ACTIVITY
Exactly as written, set down every entry once more.

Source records
• • • • • • •
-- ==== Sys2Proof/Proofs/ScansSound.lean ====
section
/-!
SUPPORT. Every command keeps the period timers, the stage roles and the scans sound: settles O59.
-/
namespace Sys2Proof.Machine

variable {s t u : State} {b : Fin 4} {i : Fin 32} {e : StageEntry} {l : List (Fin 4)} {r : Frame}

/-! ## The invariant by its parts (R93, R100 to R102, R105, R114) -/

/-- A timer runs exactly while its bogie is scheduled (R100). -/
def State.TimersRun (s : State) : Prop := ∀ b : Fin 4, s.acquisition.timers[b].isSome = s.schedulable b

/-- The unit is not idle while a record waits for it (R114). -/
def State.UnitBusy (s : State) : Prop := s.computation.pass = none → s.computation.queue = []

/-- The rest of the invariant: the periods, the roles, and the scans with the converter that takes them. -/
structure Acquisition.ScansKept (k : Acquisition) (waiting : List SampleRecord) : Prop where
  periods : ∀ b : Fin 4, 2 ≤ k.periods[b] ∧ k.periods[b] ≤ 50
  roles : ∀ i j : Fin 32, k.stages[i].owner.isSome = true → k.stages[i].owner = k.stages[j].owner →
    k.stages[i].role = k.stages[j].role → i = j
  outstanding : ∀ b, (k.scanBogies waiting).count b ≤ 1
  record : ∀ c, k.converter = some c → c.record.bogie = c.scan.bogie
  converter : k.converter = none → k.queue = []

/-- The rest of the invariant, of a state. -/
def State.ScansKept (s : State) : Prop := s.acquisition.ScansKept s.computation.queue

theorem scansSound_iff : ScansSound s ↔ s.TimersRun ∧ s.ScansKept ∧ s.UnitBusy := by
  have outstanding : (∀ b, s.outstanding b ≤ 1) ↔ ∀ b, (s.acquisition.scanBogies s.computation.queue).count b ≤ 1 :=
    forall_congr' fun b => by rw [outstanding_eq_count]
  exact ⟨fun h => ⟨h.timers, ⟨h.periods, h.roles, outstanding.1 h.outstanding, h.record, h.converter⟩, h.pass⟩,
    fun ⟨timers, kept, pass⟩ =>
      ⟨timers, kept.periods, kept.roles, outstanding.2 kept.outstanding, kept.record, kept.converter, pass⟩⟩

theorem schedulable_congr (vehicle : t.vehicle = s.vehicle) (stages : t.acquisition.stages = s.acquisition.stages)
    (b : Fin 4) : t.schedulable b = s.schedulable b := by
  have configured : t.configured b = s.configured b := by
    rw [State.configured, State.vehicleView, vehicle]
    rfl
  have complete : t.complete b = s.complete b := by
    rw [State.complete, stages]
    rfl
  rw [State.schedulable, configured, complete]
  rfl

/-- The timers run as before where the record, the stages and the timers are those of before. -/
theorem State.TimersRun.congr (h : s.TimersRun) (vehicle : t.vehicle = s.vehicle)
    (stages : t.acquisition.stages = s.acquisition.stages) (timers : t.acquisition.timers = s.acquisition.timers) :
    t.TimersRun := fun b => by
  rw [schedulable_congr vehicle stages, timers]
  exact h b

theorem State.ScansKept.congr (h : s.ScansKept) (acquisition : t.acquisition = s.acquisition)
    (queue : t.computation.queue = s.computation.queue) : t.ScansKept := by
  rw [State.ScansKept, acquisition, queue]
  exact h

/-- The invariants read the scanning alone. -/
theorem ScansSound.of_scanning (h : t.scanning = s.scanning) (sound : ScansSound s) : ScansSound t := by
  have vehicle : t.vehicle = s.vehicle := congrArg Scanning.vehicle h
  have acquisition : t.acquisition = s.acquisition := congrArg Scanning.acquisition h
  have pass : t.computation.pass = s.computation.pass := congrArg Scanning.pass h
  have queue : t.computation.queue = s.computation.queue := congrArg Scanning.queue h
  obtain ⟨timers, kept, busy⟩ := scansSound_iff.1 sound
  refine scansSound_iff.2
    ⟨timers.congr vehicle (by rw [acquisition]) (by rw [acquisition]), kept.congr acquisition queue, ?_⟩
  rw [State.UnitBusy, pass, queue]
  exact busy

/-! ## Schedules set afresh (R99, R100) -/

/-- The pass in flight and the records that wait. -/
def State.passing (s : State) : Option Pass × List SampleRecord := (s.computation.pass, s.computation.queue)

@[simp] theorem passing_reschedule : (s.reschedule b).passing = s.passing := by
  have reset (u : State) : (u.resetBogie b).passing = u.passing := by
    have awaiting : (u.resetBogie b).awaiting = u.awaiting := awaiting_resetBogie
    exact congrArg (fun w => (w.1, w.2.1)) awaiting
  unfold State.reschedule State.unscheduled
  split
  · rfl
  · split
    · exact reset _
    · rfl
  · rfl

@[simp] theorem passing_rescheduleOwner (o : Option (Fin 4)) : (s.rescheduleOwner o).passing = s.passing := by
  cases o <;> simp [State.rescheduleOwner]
• • • • • • •
PROBLEM SOLUTION
-- ==== Sys2Proof/Proofs/ScansSound.lean ====
section
/-!
SUPPORT. Every command keeps the period timers, the stage roles and the scans sound: settles O59.
-/
namespace Sys2Proof.Machine

variable {s t u : State} {b : Fin 4} {i : Fin 32} {e : StageEntry} {l : List (Fin 4)} {r : Frame}

/-! ## The invariant by its parts (R93, R100 to R102, R105, R114) -/

/-- A timer runs exactly while its bogie is scheduled (R100). -/
def State.TimersRun (s : State) : Prop := ∀ b : Fin 4, s.acquisition.timers[b].isSome = s.schedulable b

/-- The unit is not idle while a record waits for it (R114). -/
def State.UnitBusy (s : State) : Prop := s.computation.pass = none → s.computation.queue = []

/-- The rest of the invariant: the periods, the roles, and the scans with the converter that takes them. -/
structure Acquisition.ScansKept (k : Acquisition) (waiting : List SampleRecord) : Prop where
  periods : ∀ b : Fin 4, 2 ≤ k.periods[b] ∧ k.periods[b] ≤ 50
  roles : ∀ i j : Fin 32, k.stages[i].owner.isSome = true → k.stages[i].owner = k.stages[j].owner →
    k.stages[i].role = k.stages[j].role → i = j
  outstanding : ∀ b, (k.scanBogies waiting).count b ≤ 1
  record : ∀ c, k.converter = some c → c.record.bogie = c.scan.bogie
  converter : k.converter = none → k.queue = []

/-- The rest of the invariant, of a state. -/
def State.ScansKept (s : State) : Prop := s.acquisition.ScansKept s.computation.queue

theorem scansSound_iff : ScansSound s ↔ s.TimersRun ∧ s.ScansKept ∧ s.UnitBusy := by
  have outstanding : (∀ b, s.outstanding b ≤ 1) ↔ ∀ b, (s.acquisition.scanBogies s.computation.queue).count b ≤ 1 :=
    forall_congr' fun b => by rw [outstanding_eq_count]
  exact ⟨fun h => ⟨h.timers, ⟨h.periods, h.roles, outstanding.1 h.outstanding, h.record, h.converter⟩, h.pass⟩,
    fun ⟨timers, kept, pass⟩ =>
      ⟨timers, kept.periods, kept.roles, outstanding.2 kept.outstanding, kept.record, kept.converter, pass⟩⟩

theorem schedulable_congr (vehicle : t.vehicle = s.vehicle) (stages : t.acquisition.stages = s.acquisition.stages)
    (b : Fin 4) : t.schedulable b = s.schedulable b := by
  have configured : t.configured b = s.configured b := by
    rw [State.configured, State.vehicleView, vehicle]
    rfl
  have complete : t.complete b = s.complete b := by
    rw [State.complete, stages]
    rfl
  rw [State.schedulable, configured, complete]
  rfl

/-- The timers run as before where the record, the stages and the timers are those of before. -/
theorem State.TimersRun.congr (h : s.TimersRun) (vehicle : t.vehicle = s.vehicle)
    (stages : t.acquisition.stages = s.acquisition.stages) (timers : t.acquisition.timers = s.acquisition.timers) :
    t.TimersRun := fun b => by
  rw [schedulable_congr vehicle stages, timers]
  exact h b

theorem State.ScansKept.congr (h : s.ScansKept) (acquisition : t.acquisition = s.acquisition)
    (queue : t.computation.queue = s.computation.queue) : t.ScansKept := by
  rw [State.ScansKept, acquisition, queue]
  exact h

/-- The invariants read the scanning alone. -/
theorem ScansSound.of_scanning (h : t.scanning = s.scanning) (sound : ScansSound s) : ScansSound t := by
  have vehicle : t.vehicle = s.vehicle := congrArg Scanning.vehicle h
  have acquisition : t.acquisition = s.acquisition := congrArg Scanning.acquisition h
  have pass : t.computation.pass = s.computation.pass := congrArg Scanning.pass h
  have queue : t.computation.queue = s.computation.queue := congrArg Scanning.queue h
  obtain ⟨timers, kept, busy⟩ := scansSound_iff.1 sound
  refine scansSound_iff.2
    ⟨timers.congr vehicle (by rw [acquisition]) (by rw [acquisition]), kept.congr acquisition queue, ?_⟩
  rw [State.UnitBusy, pass, queue]
  exact busy

/-! ## Schedules set afresh (R99, R100) -/

/-- The pass in flight and the records that wait. -/
def State.passing (s : State) : Option Pass × List SampleRecord := (s.computation.pass, s.computation.queue)

@[simp] theorem passing_reschedule : (s.reschedule b).passing = s.passing := by
  have reset (u : State) : (u.resetBogie b).passing = u.passing := by
    have awaiting : (u.resetBogie b).awaiting = u.awaiting := awaiting_resetBogie
    exact congrArg (fun w => (w.1, w.2.1)) awaiting
  unfold State.reschedule State.unscheduled
  split
  · rfl
  · split
    · exact reset _
    · rfl
  · rfl

@[simp] theorem passing_rescheduleOwner (o : Option (Fin 4)) : (s.rescheduleOwner o).passing = s.passing := by
  cases o <;> simp [State.rescheduleOwner]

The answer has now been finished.